Why are Some Scholars and Practitioners Calling for Reparations?
This answer depends on which communities have been or are being victimized by the harm, and which harm is the focus of redress.
Some harms may best be repaired by direct monetary compensation to survivors and their descendants, while others may best be addressed by targeted community investments in universities, court systems, and banks. One such example that involves a multi-faceted approach is the case to close the US racial wealth gap for African Americans.
The median net worth of a typical white family is 10 times the net worth of a typical Black family. This infographic demonstrates the racial wealth gap’s roots in slavery and subsequent institutional policies of exclusion. Then it outlines an approach to correct it, which involves government-funded initiatives that include direct individual payments, university scholarships, and grants for Black-owned businesses.
What are Some Existing Examples of Reparations?
Germany has paid $90 billion dollars in monetary reparations to Holocaust survivors since the 1950s, via various government initiatives. Payments have been renegotiated over time in response to survivors’ changing needs.
The United States government has adopted monetary programs of reparations for Japanese Americans, imprisoned by the US government during WWII.
A few US states, including North Carolina and California, have paid or plan to pay monetary reparations to survivors of coerced or forced sterilization.

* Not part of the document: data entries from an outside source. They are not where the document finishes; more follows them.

-- ==== Sys2Proof/Machine/Camera.lean ====
section
/-! DEFINITION. Camera capture: frames and packets, triggers, sensor settings, held frames and reprocessing (09_camera_capture.md). -/

namespace Sys2Proof.Machine

/-- Capture of a camera is enabled; both ports stop with the reference clock (R364). -/
def State.capturing (s : State) (c : Fin 2) : Bool := s.timing && decide (s.obj (ck 0x400001 c) = 1)

/-- A write of the capture enable (R351). -/
def captureEnableOp (c : Fin 2) (v : Nat) (s : State) : Answer :=
  if 1 < v then s.refuse 0x06090030
  else if v = 1 then
    if s.camSlots c < 5 || s.camWidth c % dtStep (s.obj (ck 0x400005 c)) ≠ 0 then
      (s.event (ck 0x400027 c) 11).refuse 0x06090030
    else (((s.setObj (ck 0x400001 c) 1).modCamera c fun q =>
      if s.capturing c then q else { q with startAt := s.clk }).camSync c).accept
  else
    let s := match (s.camera.get c).frame.bind CamFrame.slot with
      | some i => s.setCamSlot c i 0
      | none => s
    let s := (s.setObj (ck 0x400001 c) 0).modCamera c fun q => { q with frame := none, aborted := false }
    (s.camSync c).accept

/-- CAPTURE_ENABLE (R351). -/
def execCaptureEnable (via : Via) (c : Fin 2) (value t : Nat) (s : State) : Host.Outcome State Fault Refusal :=
  .next (State.settle ((s.tick t).access via (ck 0x400001 c) (captureEnableOp c value)))

/-- What the header's check leaves of a packet: counted, and an open frame damaged, where it cannot be corrected (R341). -/
def State.headerEcc (s : State) (c : Fin 2) (e : EccFind) : State :=
  match e with
  | .clean => s
  | .single => s.bump (ck 0x400047 c)
  | .double => (s.bump (ck 0x400048 c)).modCamera c fun q =>
      { q with frame := q.frame.map fun f => { f with damaged := true } }

/-- A packet passes its header's check and is on the selected virtual channel; if it is not, it is counted as unknown (R341). -/
def State.packetTaken (s : State) (c : Fin 2) (vc : Nat) (e : EccFind) : Bool :=
  e ≠ .double && vc = s.obj (ck 0x400004 c)

/-- A packet that is dropped at its header (R341). -/
def State.packetDropped (s : State) (c : Fin 2) (e : EccFind) : State :=
  if e = .double then s else s.bump (ck 0x40004A c)

/-- The frame pairs with the latest trigger edge since the previous frame start; earlier ones are missed (R345, R347). -/
def State.pairTrigger (s : State) (c : Fin 2) : Tag × Bool × State :=
  let q := s.camera.get c
  let missed := q.edges - 1
  let s := s.modCamera c fun q => { q with edge := none, edges := 0 }
  let s := (s.bumpN (ck 0x40004C c) missed).eventIf (missed ≠ 0) (ck 0x400027 c) 10
  match q.edge with
  | some e => (e, true, s)
  | none => (s.tagNow, false, s)

/-- The settings that are in force from frame `no` on (R357, R358). -/
def State.settingsAt (s : State) (c : Fin 2) (no : Nat) : State :=
  let q := s.camera.get c
  let due := match q.setAcked with
    | some (d, clears) => q.setDue ++ [((no + s.obj (ck 0x400013 c)) % 2 ^ 32, leAt d 0 4, sub d 8 32, clears)]
    | none => q.setDue
  let s := if q.unknownDue then s.setBit (ck 0x400020 c) 5 true else s
  let s := s.modCamera c fun q => { q with setAcked := none, unknownDue := false, setDue := due }
  (due.filter fun d => d.1 = no).foldl (fun s d =>
    let s := s.modCamera c fun q => { q with
      setId := d.2.1, tags := d.2.2.1, setDue := q.setDue.filter fun e => e.1 ≠ no }
    let s := if d.2.2.2 then s.setBit (ck 0x400020 c) 5 false else s
    s.event (ck 0x400027 c) 9) s

/-- A frame opens: number, settings, tag and slot, or an overrun (R342, R345, R347, R357, R363). -/
def State.openFrame (s : State) (c : Fin 2) (fn : Nat) : State :=
  let no := ((s.camera.get c).frameNo + 1) % 2 ^ 32
  let s := s.modCamera c fun q => { q with frameNo := no, aborted := false, startAt := s.clk }
  let s := (s.setBit (ck 0x400020 c) 2 false).settingsAt c no
  let s := s.setObj (ck 0x400026 c) (s.camera.get c).setId
  let (tag, paired, s) := s.pairTrigger c
  let slot := s.nextSlot c
  let q := s.camera.get c
  let f : CamFrame :=
    { slot := slot, no := no, startAt := s.clk, tag := tag, triggered := paired, sensorFn := fn, setId := q.setId,
      tags := q.tags, unknown := s.bit (ck 0x400020 c) 5, damaged := false, emb := 0, lines := 0 }
  let s := s.modCamera c fun q => { q with frame := some f }
  match slot with
  | none => (s.bump (ck 0x400046 c)).event (ck 0x400027 c) 6
  | some i => s.modCamera c fun q => { q with
      lastSlot := i, slots := putKey q.slots i { st := 1, frame := no } }

/-- A frame start packet: a frame still open ends first (R342, R344). -/
def State.frameStart (s : State) (c : Fin 2) (vc fn : Nat) (e : EccFind) : State :=
  if !s.capturing c then s
  else
    let s := s.headerEcc c e
    if s.packetTaken c vc e then ((((s.frameWatchdog c).endFrame c true).openFrame c (fn % 65536)).camSync c)
    else s.packetDropped c e

/-- FRAME_START (R342). -/
def execFrameStart (c : Fin 2) (vc fn : Nat) (ecc : EccFind) (t : Nat) (s : State) :
    Host.Outcome State Fault Refusal :=
  .next (State.settle ((s.tick t).frameStart c vc fn ecc))

/-- The frame in progress is changed. -/
def State.modFrame (s : State) (c : Fin 2) (f : CamFrame → CamFrame) : State :=
  s.modCamera c fun q => { q with frame := q.frame.map f }

/-- Address of line `i` of a slot's lines at the line stride (R343, R348). -/
def State.lineAddr (s : State) (c : Fin 2) (slot i : Nat) : Nat := s.camSlotAddr c slot + 4096 + i * s.lineBytes c

/-- The write of line `i` of a slot is made (R37, R489, R491, R503). -/
def State.lineOk (s : State) (c : Fin 2) (slot i : Nat) : Bool := s.writeOk (s.lineAddr c slot i) (s.lineBytes c)

/-- Stores line `i` of the slot's lines at the line stride, cut or padded to it, where the write is made (R343, R348, R503). -/
def State.storeLine (s : State) (c : Fin 2) (slot i : Nat) (d : Bytes) : State :=
  let a := s.lineAddr c slot i
  (if s.lineOk c slot i then s.touchAll 2 a (s.lineBytes c) else s).stackPut a (padTo (s.lineBytes c) d)

/-- Index in the slot of the line that a packet would store, none where it stores none (R343, R344). -/
def State.nextLine (s : State) (c : Fin 2) (f : CamFrame) (image : Bool) (d : Bytes) : Option Nat :=
  if image then (if f.lines < s.camLines c ∧ d.length = s.lineBytes c then some (s.camEmb c + f.lines) else none)
  else if f.lines = 0 ∧ f.emb < s.camEmb c then some f.emb else none

/-- The packet's line ends with an error response (R503). -/
def State.lineFails (s : State) (c : Fin 2) (f : CamFrame) (slot : Nat) (image : Bool) (d : Bytes) : Bool :=
  match s.nextLine c f image d with
  | some i => !s.lineOk c slot i
  | none => false

/-- An embedded packet of an open frame (R343). -/
def State.embeddedLine (s : State) (c : Fin 2) (f : CamFrame) (slot : Nat) (d : Bytes) : State :=
  if f.lines = 0 ∧ f.emb < s.camEmb c then
    (s.storeLine c slot f.emb d).modFrame c fun f => { f with emb := f.emb + 1 }
  else s

/-- An image packet of an open frame (R341, R343, R344). -/
def State.imageLine (s : State) (c : Fin 2) (f : CamFrame) (slot : Nat) (d : Bytes) : State :=
  let s := if f.lines < s.camLines c ∧ d.length = s.lineBytes c then s.storeLine c slot (s.camEmb c + f.lines) d else s
  let bad := d.length ≠ s.lineBytes c
  s.modFrame c fun f => { f with lines := min (f.lines + 1) (s.camLines c + 1), damaged := f.damaged || bad }

/-- Line start, line end and generic short packets, which are accepted and ignored (R339). -/
def ignoredType (dt : Nat) : Bool := dt = 2 || dt = 3 || (8 ≤ dt && dt ≤ 15)

/-- A packet of the image stream: stored, dropped, or an orphan (R341, R343, R503). -/
def State.streamPacket (s : State) (c : Fin 2) (image : Bool) (d : Bytes) (crcOk wrErr : Bool) : State :=
  match (s.camera.get c).frame with
  | none => if (s.camera.get c).aborted then s else s.bump (ck 0x40004B c)
  | some f =>
    match f.slot with
    | none => s
    | some i =>
      let s := if crcOk then s else s.bump (ck 0x400049 c)
      let bad := !crcOk || wrErr || s.lineFails c f i image d
      let s := if wrErr then s.modFrame c fun f => { f with lines := min (f.lines + b2n image) (s.camLines c + 1) }
        else if image then s.imageLine c f i d else s.embeddedLine c f i d
      s.modFrame c fun f => { f with damaged := f.damaged || bad }

/-- A packet of a camera other than a frame start or frame end (R339 to R343). -/
def State.cameraPacket (s : State) (c : Fin 2) (vc dt : Nat) (d : Bytes) (e : EccFind) (crcOk wrErr : Bool) : State :=
  if !s.capturing c then s
  else
    let s := (s.frameWatchdog c).headerEcc c e
    if !s.packetTaken c vc e then s.packetDropped c e
    else if ignoredType dt then s
    else if dt = s.obj (ck 0x400005 c) then s.streamPacket c true d crcOk wrErr
    else if dt = 0x12 && s.camEmb c ≠ 0 then s.streamPacket c false d crcOk wrErr
    else s.bump (ck 0x40004A c)

/-- CAMERA_PACKET (R343). -/
def execCameraPacket (c : Fin 2) (vc dt : Nat) (payload : Bytes) (ecc : EccFind) (crcOk wrErr : Bool) (t : Nat)
    (s : State) : Host.Outcome State Fault Refusal :=
  .next (State.settle (((s.tick t).cameraPacket c vc dt payload ecc crcOk wrErr).camSync c))

/-- A frame end packet (R344). -/
def State.frameEndPacket (s : State) (c : Fin 2) (vc : Nat) (e : EccFind) : State :=
  if !s.capturing c then s
  else
    let s := s.headerEcc c e
    if s.packetTaken c vc e then ((s.frameWatchdog c).endFrame c false).camSync c else s.packetDropped c e

/-- FRAME_END (R344). -/
def execFrameEnd (c : Fin 2) (vc : Nat) (ecc : EccFind) (t : Nat) (s : State) : Host.Outcome State Fault Refusal :=
  .next (State.settle ((s.tick t).frameEndPacket c vc ecc))

/-- FRAME_WATCHDOG (R344). -/
def execFrameWatchdog (c : Fin 2) (t : Nat) (s : State) : Host.Outcome State Fault Refusal :=
  .next (State.settle (if s.timing then ((s.tick t).frameWatchdog c).camSync c else s))

/-- WEB_TRIGGER (R346). -/
def execWebTrigger (c : Fin 2) (t : Nat) (s : State) : Host.Outcome State Fault Refusal :=
  .next (State.settle ((s.tick t).webTrigger c))

/-- A write of the trigger command; no timing clock passes without the reference clock (R346, R364). -/
def triggerCommandOp (c : Fin 2) (v : Nat) (s : State) : Answer :=
  if 1 < v then s.refuse 0x06090030
  else (if v = 1 && s.timing && s.obj (ck 0x40000B c) = 2 then s.pulse c else s).accept

/-- TRIGGER_COMMAND (R346). -/
def execTriggerCommand (via : Via) (c : Fin 2) (value t : Nat) (s : State) : Host.Outcome State Fault Refusal :=
  .next (State.settle ((s.tick t).access via (ck 0x40000F c) (triggerCommandOp c value)))

/-- The trigger width ends (R346). -/
def State.endPulse (s : State) (c : Fin 2) : State :=
  match (s.camera.get c).trigEnd with
  | some e => if e ≤ s.clk then s.modCamera c fun q => { q with trigEnd := none } else s
  | none => s

/-- TRIGGER_PULSE_END (R346). -/
def execTriggerPulseEnd (c : Fin 2) (t : Nat) (s : State) : Host.Outcome State Fault Refusal :=
  .next (State.settle ((s.tick t).endPulse c))

/-- Entry `e` of a settings set keeps the layout (R355). -/
def setEntryOk (d : Bytes) (e : Nat) : Bool :=
  let z := leAt d (0x2A + 8 * e) 1
  (z = 1 || z = 2 || z = 4) && leAt d (0x2B + 8 * e) 1 = 0

/-- A settings set keeps the layout of R355. -/
def setOk (d : Bytes) : Bool :=
  let n := leAt d 4 2
  leAt d 0 4 ≠ 0 && 1 ≤ n && n ≤ 32 && leAt d 6 2 = 0 && d.length = 0x28 + 8 * n && (List.range n).all (setEntryOk d)

/-- A settings set is posted (R355, R356). -/
def settingsSetOp (c : Fin 2) (d : Bytes) (s : State) : Answer :=
  s.unless (firstAbort [(!setOk d, 0x06090030)]) fun s =>
    let s := if (s.camera.get c).setPending.isSome then s.bump (ck 0x40004E c) else s
    ((s.setDomain (ck 0x400014 c) d).modCamera c fun q => { q with setPending := some d }).camSync c

/-- SETTINGS_SET_WRITE (R356). -/
def execSettingsSetWrite (c : Fin 2) (data : Bytes) (s : State) : Host.Outcome State Fault Refusal :=
  .next (State.settle (s.access .sdo (ck 0x400014 c) (settingsSetOp c data)))

/-- A transfer of a settings set ends (R354, R356 to R358). -/
def State.setTransfer (s : State) (c : Fin 2) (d : Bytes) (i : Nat) (again : Bool) : CciEnd → State
  | .done _ =>
    if i + 1 < leAt d 4 2 then s.modCamera c fun q => { q with setWriting := some (d, i + 1, false) }
    else s.modCamera c fun q => { q with setWriting := none, setAcked := some (d, true) }
  | .failed =>
    if !again then s.modCamera c fun q => { q with setWriting := some (d, i, true) }
    else
      let s := s.modCamera c fun q => { q with
        setWriting := none, unknownDue := true, setAcked := q.setAcked.map fun e => (e.1, false), setDue := q.setDue.map fun e => (e.1, e.2.1, e.2.2.1, false) }
      ((s.event (ck 0x400027 c) 8).bump (ck 0x40004D c)).raise 152 c.val 0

Poor, disabled, and women of color (some as young as 13) were disproportionately the targets of this abuse.
In 2005, the United Nations adopted a resolution that sets forth general principles and guidelines for the legal right to remedy and reparations.
Black South Africans and the indigenous Māori people of New Zealand have received reparations for past and subsequent harms cause during racial apartheid, forced displacement, and other violent processes related to settler colonialism. These reparations took the form of individual and collective community payments, as well as support for the rebuilding of cultural institutions (e.g., schools with indigenous language programs) and the return of land.
Where Can I Learn More About Current Calls for Reparations in the U.S.?
From Duke professor Dr. William A. Darity Jr. and award-winning author Ta-Nehisi Coates to the LandBack Movement to the city of Evanston, IL, more scholars, activists, and practitioners agree that reparations are an important tool in the restorative justice toolbox.
The Western Center will use an intersectional approach to explore past and current cases for reparations. It will work with Collaborating Scholar Dr. Rodney Coates (Professor of Critical Race and Ethnic Studies), as well as its other campus and community partners, to guide programming. Academic and co-curricular programming will include both US and international perspectives, as well as diverse proposals to repair the harms caused by racial injustice.